/-- How a render's passes end: what its tiles did, the status and detail of its completion, its mid-frame flushes, whether a tile's watchdog fired, and whether it
left its cores before a window. -/
structure RasEnd where
  run : RasRun
  status : Status
  detail : Nat
  flushes : Nat
  hung : Bool
  left : Bool
deriving DecidableEq, Repr

/-- Flushes completed by a number of tiles, by the tiles of each flush. -/
def flushesDone : List Nat → Nat → Nat
  | [], _ => 0
  | n :: r, k => if n ≤ k then 1 + flushesDone r (k - n) else 0

/-- A render that ends before its first tile. -/
def State.noTiles (s : State) (st : Status) (detail : Nat) : RasEnd :=
  { run := { st := s, tiles := 0, fail := none }, status := st, detail := detail, flushes := 0, hung := false, left := false }

/-- Both passes of a render (R428, R429): the stream is read, binned under the context's effective pool, and its bin tiles run in order. A stream that does
not parse names its offset; an overflow that the store area cannot take ends the render after the bins of that moment. `leave`: a window comes that every core of
the render must be free for, and after how many tiles of it the render has left them is a free value (R228). -/
def State.rasterize (s0 : State) (h v c d : Nat) (r : RenderRun) (leave : Bool) : RasEnd :=
  let s := s0.draw.2
  let k := cMark (s.ctx c).raw
  let x := s.raRead h v k (raStream d) (raStreamLen d)
  if x.1 ≠ .ok then s.noTiles x.1 0 else
  match r.badAt with
  | some a => x.2.2.noTiles .badArg (a % 2 ^ 16)
  | none =>
    let g : RasGrid := { w := raWidth d, h := raHeight d }
    let p := x.2.2.raStreamPrims h v k r.draws
    let segs := binStream ((s.half h).effPool c d / 512) g p.1
    let store := decide (raStore d ≠ 0) && decide (raBins d * rasBinBytes r ≤ raStoreSize d)
    let tiles := rasTiles g store segs []
    let n0 := r.hung.getD tiles.length
    let out := leave && decide (s0.draw.1 % Nat.max tiles.length 1 < n0)
    let n := if out then s0.draw.1 % Nat.max tiles.length 1 else n0
    let s1 := p.2.fillPool h v k (raPool d) (segs.foldl (fun m q => Nat.max m q.chunks) 0)
    let q : RasRun := (tiles.take n).foldl (fun (q : RasRun) t => q.tile h v k r g (raStore d) t) { st := s1, tiles := 0, fail := none }
    let overflows := segs.length - 1
    let did := if store then flushesDone ((segs.take overflows).map fun q => (q.used g).length) q.tiles else 0
    match q.fail with
    | some st => { run := q, status := st, detail := 0, flushes := did, hung := false, left := false }
    | none =>
      if n < tiles.length then { run := q, status := .preempted, detail := 0, flushes := did, hung := !out, left := out }
      else if overflows ≠ 0 && !store then { run := q, status := .noSpace, detail := 0, flushes := 0, hung := false, left := false }
      else { run := q, status := .ok, detail := Nat.min overflows 0xFFFF, flushes := did, hung := false, left := false }

/-- The graphics cores of a partition begin their switch back to compute after the frame's last render: no queue of the partition is ready (R252). -/
def State.gfxDone (s : State) (h part : Nat) : State :=
  let x := s.half h
  let more := (s.queuesOf h).any fun q => cPart (s.ctx (qCtx (x.queue (qIdx q)).record)).raw = part && s.ready q
  if more then s else (x.gfxCores part).foldl (fun t p => t.updCore h p fun c => { c with switching := true }) s

/-- The completion record of a render (R426): tiles_run above its 16 bits is a free value. -/
def raCpl (h d : Nat) (r : RenderRun) (o : RasEnd) (cores : List Nat) (free : Nat) (st : Status) (final : Bool) (detail : Nat) : Cpl :=
  { tag := raTag d, status := st, final := final, retried := false, detail := detail, sat := 0, inv := 0,
    tiles := if o.run.tiles < 2 ^ 16 then o.run.tiles else free % 2 ^ 16, hazards := 0, ns := r.engineNs % 2 ^ 32,
    core := (if cores.contains r.lastCore then r.lastCore else cores.headD 0) + 128 * h }

/-- The end of a render's run: its record and fence; a tile that overran sends it back to its queue, and ends it the third time (R95, R428), as does a window that its
next tile may not reach (R228). -/
def State.endRender (s : State) (q gen i d : Nat) (o : RasEnd) (cpl : Status → Bool → Nat → Cpl) (core : Nat) : State :=
  let h := qHalf q
  let s0 := s.upd h fun x => (List.range o.flushes).foldl (fun y _ => y.rasFlush (qCtx (x.queue (qIdx q)).record) d) x
  if o.left then s0.requeueQ q gen i (cpl .preempted false (causeDetail 1 (((s.half h).queue (qIdx q)).counts i).overruns)) 0 0
  else if o.hung then
    let n := (((s.half h).queue (qIdx q)).counts i).overruns + 1
    let s1 := s0.incident h 0x01 core .preempted (causeDetail 2 n)
    if 3 ≤ n then s1.finishQ q gen i (raEnd d) (cpl .timeout true (causeDetail 2 n))
    else s1.requeueQ q gen i (cpl .preempted false (causeDetail 2 n)) 1 0
  else
    (s0.upd h fun x => x.incw F.DSP_RAS_STAT_renders).finishQ q gen i (raEnd d) (cpl o.status true o.detail)

/-- A checked render on the graphics cores of its partition, from its dispatch to its end (R426, R428, R429). -/
def State.runRender (s : State) (q i : Nat) (head : Bool) (d c v part : Nat) (cores : List Nat) (r : RenderRun) : State :=
  let h := qHalf q
  let u := qIdx q
  let s1 := ((s.takeGfx h v cores).accountDispatch h q c).upd h fun x =>
    let y := if head then x.incw F.TEL_DB_HEAD_head u else x
    let f (k : Queue) : Queue :=
      { k with reserved := k.reserved + 1, flying := i :: k.flying, eligVt := none, cond := if head then none else k.cond }
    (y.updQueue u f).syncQueue u
  let stays (p : Nat) : Bool := match (s.half h).logical p with
    | some l => (s.half h).clearFor l part (s.vtOf h) (r.engineNs + (s.half h).tileLimit part)
    | none => false
  let o := s1.rasterize h v c d r !(cores.any stays)
  let dr := o.run.st.draw
  let l := cores.filterMap (s.half h).logical
  let p := (cores.find? fun p => (s.half h).logical p = some r.lastCore).getD (cores.headD 0)
  let s2 := dr.2.endRender q ((s.half h).qGen u) i d o (raCpl h d r o l dr.1) p
  ((s2.noteReady q).noteIdle h c).gfxDone h part

/-- A queue of a graphics partition posts its next command: its controller runs and its context is in the cache (R244, R253). -/
def State.gfxPosted (s : State) (q : Nat) : Bool :=
  let k := (s.half (qHalf q)).queue (qIdx q)
  decide ((s.half (qHalf q)).partKind (cPart (s.ctx (qCtx k.record)).raw) = 3) && !s.ctlPaused q && (s.half (qHalf q)).disp.cached.contains (qCtx k.record) && s.ready q

/-- The queue of a graphics partition that renders next (R245, R252). -/
def State.gfxChosen (s : State) (h part : Nat) : Option Nat :=
  s.chooseOf h ((s.queuesOf h).filter fun q => s.gfxPosted q && decide (cPart (s.ctx (qCtx ((s.half h).queue (qIdx q)).record)).raw = part)) 0

/-- RENDER (R424-R429, R434): the next command of a graphics partition's queue, refused by its checks, waiting while no core is in graphics mode, or run. -/
def execRender (e : Ev) (q : Nat) (run : RenderRun) (s0 : State) : Host.Outcome State Fault Refusal :=
  let s := tick e s0
  let h := qHalf q
  let u := qIdx q
  let x := s.half h
  let k := x.queue u
  let c := qCtx k.record
  let v := qVdi k.record
  let raw := (s.ctx c).raw
  let part := cPart raw
  match x.nextIndex u with
  | none => .next s
  | some (i, head) =>
    if !s.gfxPosted q || s.gfxChosen h part ≠ some q then .next s else
    let a := qRing k.record + i % qRingSize k.record * 128
    let d := s.rdN a 128
    let rst := s.access h a 128
    if rst ≠ .ok then .next (s.refuseDispatch q i head (raEnd d) rst false true)
    else if cWeight raw = 0 then .next (s.refuseDispatch q i head (raEnd d) .badArg true false)
    else match s.raCheck v d (s.attsIn v { w := raWidth d, h := raHeight d } run) with
      | some st => .next (s.refuseDispatch q i head (raEnd d) st true false)
      | none =>
        match x.gfxOpen part with
        | [] => .next s
        | p :: ps => .next (s.runRender q i head d c v part (p :: ps) run)

/-! ## Flip rings (R438) -/

/-- Bytes per pixel of a plane format; the reserved format has none stated, so its size is the free value given (log entry 1). -/
def planeBytes (fmt free : Nat) : Nat := match fmt with | 0 => 4 | 1 => 4 | 2 => 8 | _ => free % 16 + 1

/-- Bytes from an image's first to its last. -/
def imageExtent (w hgt bpp pitch : Nat) : Nat := if w = 0 || hgt = 0 then 0 else (hgt - 1) * pitch + w * bpp

/-- What a pipe's walk over a flip ring has found: entries passed by head, one latched, entries passed over, entries dropped, and whether it has stopped. -/
structure Flip where
  passed : Nat
  latched : Bool
  entry : Nat                 -- the latched entry, counted from head
  skipped : Nat
  dropped : Nat
  stopped : Bool
deriving DecidableEq, Repr

/-- One entry of a flip ring: dropped, taken as the newest ready one, or the end of the run (R438). -/
def Flip.step (f : Flip) (inRange ready : Bool) : Flip :=
  if f.stopped then f
  else if !inRange then { f with passed := f.passed + 1, dropped := f.dropped + 1 }
  else if ready then { f with passed := f.passed + 1, latched := true, entry := f.passed, skipped := if f.latched then f.skipped + 1 else f.skipped }
  else { f with stopped := true }

/-- The fence of a flip entry is met: it has none, or its word is at least the value. -/
def State.flipReady (s : State) (h v ent : Nat) : Bool :=
  let a := bits ent 64 48
  decide (a = 0) || (s.inWindows v a 8 && decide (s.access h a 8 = .ok) && decide (bits ent 128 64 ≤ s.rdN a 8))

/-- The walk over the entries from head to tail - 1, at most the 16 that the ring holds. -/
def State.flipWalk (s : State) (h v ring head n w hgt bpp : Nat) : Flip :=
  (List.range (Nat.min n 16)).foldl (fun f j =>
    let ent := s.rdN (ring + 64 + (head + j) % 16 * 32) 32
    f.step (s.inWindows v (bits ent 0 48) (imageExtent w hgt bpp (bits ent 192 32))) (s.flipReady h v ent))
    { passed := 0, latched := false, entry := 0, skipped := 0, dropped := 0, stopped := false }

++++

Set down, exactly as they appear above, all lines from the one that has "hung : Bool" down to the one that has "let out := leave", including those two and no others.

## [ANSWER BOX]
  hung : Bool
  left : Bool
deriving DecidableEq, Repr

/-- Flushes completed by a number of tiles, by the tiles of each flush. -/
def flushesDone : List Nat → Nat → Nat
  | [], _ => 0
  | n :: r, k => if n ≤ k then 1 + flushesDone r (k - n) else 0

/-- A render that ends before its first tile. -/
def State.noTiles (s : State) (st : Status) (detail : Nat) : RasEnd :=
  { run := { st := s, tiles := 0, fail := none }, status := st, detail := detail, flushes := 0, hung := false, left := false }

/-- Both passes of a render (R428, R429): the stream is read, binned under the context's effective pool, and its bin tiles run in order. A stream that does
not parse names its offset; an overflow that the store area cannot take ends the render after the bins of that moment. `leave`: a window comes that every core of
the render must be free for, and after how many tiles of it the render has left them is a free value (R228). -/
def State.rasterize (s0 : State) (h v c d : Nat) (r : RenderRun) (leave : Bool) : RasEnd :=
  let s := s0.draw.2
  let k := cMark (s.ctx c).raw
  let x := s.raRead h v k (raStream d) (raStreamLen d)
  if x.1 ≠ .ok then s.noTiles x.1 0 else
  match r.badAt with
  | some a => x.2.2.noTiles .badArg (a % 2 ^ 16)
  | none =>
    let g : RasGrid := { w := raWidth d, h := raHeight d }
    let p := x.2.2.raStreamPrims h v k r.draws
    let segs := binStream ((s.half h).effPool c d / 512) g p.1
    let store := decide (raStore d ≠ 0) && decide (raBins d * rasBinBytes r ≤ raStoreSize d)
    let tiles := rasTiles g store segs []
    let n0 := r.hung.getD tiles.length
    let out := leave && decide (s0.draw.1 % Nat.max tiles.length 1 < n0)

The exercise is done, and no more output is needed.